- [Records for this task]:

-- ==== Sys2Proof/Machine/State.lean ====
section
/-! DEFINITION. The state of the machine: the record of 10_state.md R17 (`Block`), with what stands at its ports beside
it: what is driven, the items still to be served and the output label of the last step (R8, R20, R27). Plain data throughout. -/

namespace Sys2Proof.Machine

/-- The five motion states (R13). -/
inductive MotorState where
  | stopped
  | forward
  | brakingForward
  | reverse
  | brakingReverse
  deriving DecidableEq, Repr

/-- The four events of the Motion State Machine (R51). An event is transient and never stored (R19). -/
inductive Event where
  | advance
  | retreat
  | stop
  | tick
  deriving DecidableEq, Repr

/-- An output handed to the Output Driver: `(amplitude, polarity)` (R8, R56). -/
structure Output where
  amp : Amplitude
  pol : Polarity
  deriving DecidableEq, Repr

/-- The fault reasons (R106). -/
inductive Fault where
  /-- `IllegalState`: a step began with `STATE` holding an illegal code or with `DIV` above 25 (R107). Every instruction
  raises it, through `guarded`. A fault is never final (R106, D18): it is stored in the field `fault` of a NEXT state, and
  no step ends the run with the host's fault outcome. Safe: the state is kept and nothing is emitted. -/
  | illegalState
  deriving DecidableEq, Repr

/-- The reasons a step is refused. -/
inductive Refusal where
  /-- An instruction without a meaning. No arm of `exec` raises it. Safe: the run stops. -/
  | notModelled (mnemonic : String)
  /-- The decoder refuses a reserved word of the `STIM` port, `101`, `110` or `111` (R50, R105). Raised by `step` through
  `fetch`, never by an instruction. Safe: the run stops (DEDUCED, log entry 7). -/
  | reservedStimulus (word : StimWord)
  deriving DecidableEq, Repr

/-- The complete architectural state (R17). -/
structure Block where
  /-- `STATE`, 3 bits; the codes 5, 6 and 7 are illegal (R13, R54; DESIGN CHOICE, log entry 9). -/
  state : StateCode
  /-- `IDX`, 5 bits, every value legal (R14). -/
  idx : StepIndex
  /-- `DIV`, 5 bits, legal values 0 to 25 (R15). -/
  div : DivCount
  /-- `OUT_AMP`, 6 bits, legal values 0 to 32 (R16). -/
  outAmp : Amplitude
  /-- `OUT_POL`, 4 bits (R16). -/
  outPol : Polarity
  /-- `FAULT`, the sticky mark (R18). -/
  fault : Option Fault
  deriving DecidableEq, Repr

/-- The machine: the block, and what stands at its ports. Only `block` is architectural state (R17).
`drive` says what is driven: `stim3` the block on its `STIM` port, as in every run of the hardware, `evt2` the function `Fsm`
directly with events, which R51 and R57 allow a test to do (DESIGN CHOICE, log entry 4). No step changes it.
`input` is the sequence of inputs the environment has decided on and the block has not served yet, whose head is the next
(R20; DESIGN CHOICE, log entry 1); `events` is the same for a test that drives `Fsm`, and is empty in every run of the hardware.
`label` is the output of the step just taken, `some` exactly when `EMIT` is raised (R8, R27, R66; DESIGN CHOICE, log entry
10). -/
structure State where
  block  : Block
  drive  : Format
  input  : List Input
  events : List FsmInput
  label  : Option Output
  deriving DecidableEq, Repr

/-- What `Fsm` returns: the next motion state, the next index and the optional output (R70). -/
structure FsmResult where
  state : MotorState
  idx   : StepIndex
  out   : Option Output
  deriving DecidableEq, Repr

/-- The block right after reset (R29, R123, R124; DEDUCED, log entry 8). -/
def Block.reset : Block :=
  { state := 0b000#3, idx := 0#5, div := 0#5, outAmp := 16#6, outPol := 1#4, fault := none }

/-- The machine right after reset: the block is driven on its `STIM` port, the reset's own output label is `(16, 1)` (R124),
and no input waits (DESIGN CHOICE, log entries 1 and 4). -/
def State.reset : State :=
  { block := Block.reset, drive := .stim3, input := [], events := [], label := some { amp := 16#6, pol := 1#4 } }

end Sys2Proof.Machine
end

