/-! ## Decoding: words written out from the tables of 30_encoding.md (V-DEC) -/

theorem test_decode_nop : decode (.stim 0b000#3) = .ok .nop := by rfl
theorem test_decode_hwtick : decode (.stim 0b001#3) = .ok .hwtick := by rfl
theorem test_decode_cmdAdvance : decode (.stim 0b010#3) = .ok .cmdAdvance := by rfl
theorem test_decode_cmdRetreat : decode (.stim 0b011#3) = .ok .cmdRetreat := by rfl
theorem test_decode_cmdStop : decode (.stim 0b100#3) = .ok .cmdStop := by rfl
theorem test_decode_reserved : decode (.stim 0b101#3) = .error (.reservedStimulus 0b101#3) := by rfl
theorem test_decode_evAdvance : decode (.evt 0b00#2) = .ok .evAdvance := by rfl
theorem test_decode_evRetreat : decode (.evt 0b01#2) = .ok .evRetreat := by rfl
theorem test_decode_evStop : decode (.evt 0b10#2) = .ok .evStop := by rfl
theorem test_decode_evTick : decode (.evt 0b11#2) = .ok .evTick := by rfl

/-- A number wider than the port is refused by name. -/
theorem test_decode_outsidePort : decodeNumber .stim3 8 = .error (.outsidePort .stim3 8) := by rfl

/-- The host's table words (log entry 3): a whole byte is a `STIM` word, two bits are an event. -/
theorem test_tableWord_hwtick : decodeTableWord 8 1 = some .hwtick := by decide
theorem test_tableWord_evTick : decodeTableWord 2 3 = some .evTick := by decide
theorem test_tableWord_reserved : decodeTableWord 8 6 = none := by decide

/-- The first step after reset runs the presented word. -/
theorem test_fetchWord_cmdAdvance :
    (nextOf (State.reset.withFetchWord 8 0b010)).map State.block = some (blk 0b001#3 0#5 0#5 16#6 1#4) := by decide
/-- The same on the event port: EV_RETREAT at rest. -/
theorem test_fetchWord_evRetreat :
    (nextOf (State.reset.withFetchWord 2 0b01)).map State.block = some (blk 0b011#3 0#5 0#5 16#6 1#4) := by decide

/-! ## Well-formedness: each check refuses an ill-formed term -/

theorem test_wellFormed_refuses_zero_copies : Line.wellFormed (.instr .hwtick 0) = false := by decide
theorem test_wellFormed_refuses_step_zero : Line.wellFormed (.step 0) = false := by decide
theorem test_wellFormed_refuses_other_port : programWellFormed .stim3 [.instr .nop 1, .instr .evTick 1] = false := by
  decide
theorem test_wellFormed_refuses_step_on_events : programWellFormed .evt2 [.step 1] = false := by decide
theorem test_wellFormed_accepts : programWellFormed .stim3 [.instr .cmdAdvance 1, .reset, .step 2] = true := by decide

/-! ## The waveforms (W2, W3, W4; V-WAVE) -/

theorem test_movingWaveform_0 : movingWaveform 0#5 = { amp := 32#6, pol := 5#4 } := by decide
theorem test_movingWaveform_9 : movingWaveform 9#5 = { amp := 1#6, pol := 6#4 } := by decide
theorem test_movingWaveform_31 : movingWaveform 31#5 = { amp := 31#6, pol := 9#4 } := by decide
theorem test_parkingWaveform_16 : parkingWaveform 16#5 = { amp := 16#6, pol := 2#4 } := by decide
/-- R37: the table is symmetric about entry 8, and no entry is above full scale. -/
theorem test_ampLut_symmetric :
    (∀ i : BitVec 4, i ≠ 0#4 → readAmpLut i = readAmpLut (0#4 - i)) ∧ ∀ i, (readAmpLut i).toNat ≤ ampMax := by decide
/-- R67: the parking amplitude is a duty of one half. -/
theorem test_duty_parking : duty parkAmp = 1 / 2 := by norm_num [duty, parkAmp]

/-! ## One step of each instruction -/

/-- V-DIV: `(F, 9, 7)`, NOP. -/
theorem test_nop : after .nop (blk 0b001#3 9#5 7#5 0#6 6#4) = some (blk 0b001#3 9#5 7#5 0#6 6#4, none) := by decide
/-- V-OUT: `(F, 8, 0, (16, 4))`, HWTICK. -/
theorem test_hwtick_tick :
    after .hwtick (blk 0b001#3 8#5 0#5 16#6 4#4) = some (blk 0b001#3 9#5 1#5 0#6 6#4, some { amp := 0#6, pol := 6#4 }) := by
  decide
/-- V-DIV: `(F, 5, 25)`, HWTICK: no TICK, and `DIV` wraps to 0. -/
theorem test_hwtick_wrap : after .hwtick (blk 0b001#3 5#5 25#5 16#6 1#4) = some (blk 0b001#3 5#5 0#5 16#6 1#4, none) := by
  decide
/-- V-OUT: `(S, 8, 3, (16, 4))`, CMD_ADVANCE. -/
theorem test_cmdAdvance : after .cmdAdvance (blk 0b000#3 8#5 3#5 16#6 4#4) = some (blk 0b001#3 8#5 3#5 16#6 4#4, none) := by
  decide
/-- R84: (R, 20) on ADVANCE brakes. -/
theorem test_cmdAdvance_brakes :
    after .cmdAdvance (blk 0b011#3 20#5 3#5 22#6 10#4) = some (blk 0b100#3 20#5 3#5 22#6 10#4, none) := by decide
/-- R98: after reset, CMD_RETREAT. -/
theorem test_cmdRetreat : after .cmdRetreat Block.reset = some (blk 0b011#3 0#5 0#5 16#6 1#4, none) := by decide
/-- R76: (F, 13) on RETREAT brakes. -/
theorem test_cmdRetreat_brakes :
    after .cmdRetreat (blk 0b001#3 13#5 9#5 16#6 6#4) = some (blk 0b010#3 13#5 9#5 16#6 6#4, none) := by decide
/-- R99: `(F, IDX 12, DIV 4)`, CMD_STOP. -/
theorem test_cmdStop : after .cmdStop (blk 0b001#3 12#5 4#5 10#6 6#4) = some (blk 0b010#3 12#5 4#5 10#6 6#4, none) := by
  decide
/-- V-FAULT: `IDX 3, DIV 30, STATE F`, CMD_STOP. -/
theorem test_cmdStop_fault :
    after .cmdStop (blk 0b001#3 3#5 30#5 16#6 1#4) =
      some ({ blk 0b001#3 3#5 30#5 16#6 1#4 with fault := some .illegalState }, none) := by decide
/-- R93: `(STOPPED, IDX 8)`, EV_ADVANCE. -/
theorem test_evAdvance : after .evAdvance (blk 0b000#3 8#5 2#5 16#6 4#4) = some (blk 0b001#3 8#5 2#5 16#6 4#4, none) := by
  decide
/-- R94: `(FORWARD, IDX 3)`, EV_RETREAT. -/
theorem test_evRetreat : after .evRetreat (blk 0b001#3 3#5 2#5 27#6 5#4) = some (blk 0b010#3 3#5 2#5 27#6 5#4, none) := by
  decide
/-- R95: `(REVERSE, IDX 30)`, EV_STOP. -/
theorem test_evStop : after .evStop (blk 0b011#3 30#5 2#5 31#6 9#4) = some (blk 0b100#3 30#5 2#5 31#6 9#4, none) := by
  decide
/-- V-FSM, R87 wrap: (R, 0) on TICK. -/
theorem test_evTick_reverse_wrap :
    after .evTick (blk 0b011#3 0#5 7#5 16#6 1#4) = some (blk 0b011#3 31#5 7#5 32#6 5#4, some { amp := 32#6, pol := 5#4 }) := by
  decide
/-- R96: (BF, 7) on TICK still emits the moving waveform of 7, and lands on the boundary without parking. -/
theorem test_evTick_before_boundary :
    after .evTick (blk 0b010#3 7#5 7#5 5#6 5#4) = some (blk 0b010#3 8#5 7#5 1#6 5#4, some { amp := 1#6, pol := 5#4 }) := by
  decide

- [Try it]: Report each line of the listing above that uses the word "outAmp".

- [Worked solution]:
  outAmp : Amplitude
  { state := 0b000#3, idx := 0#5, div := 0#5, outAmp := 16#6, outPol := 1#4, fault := none }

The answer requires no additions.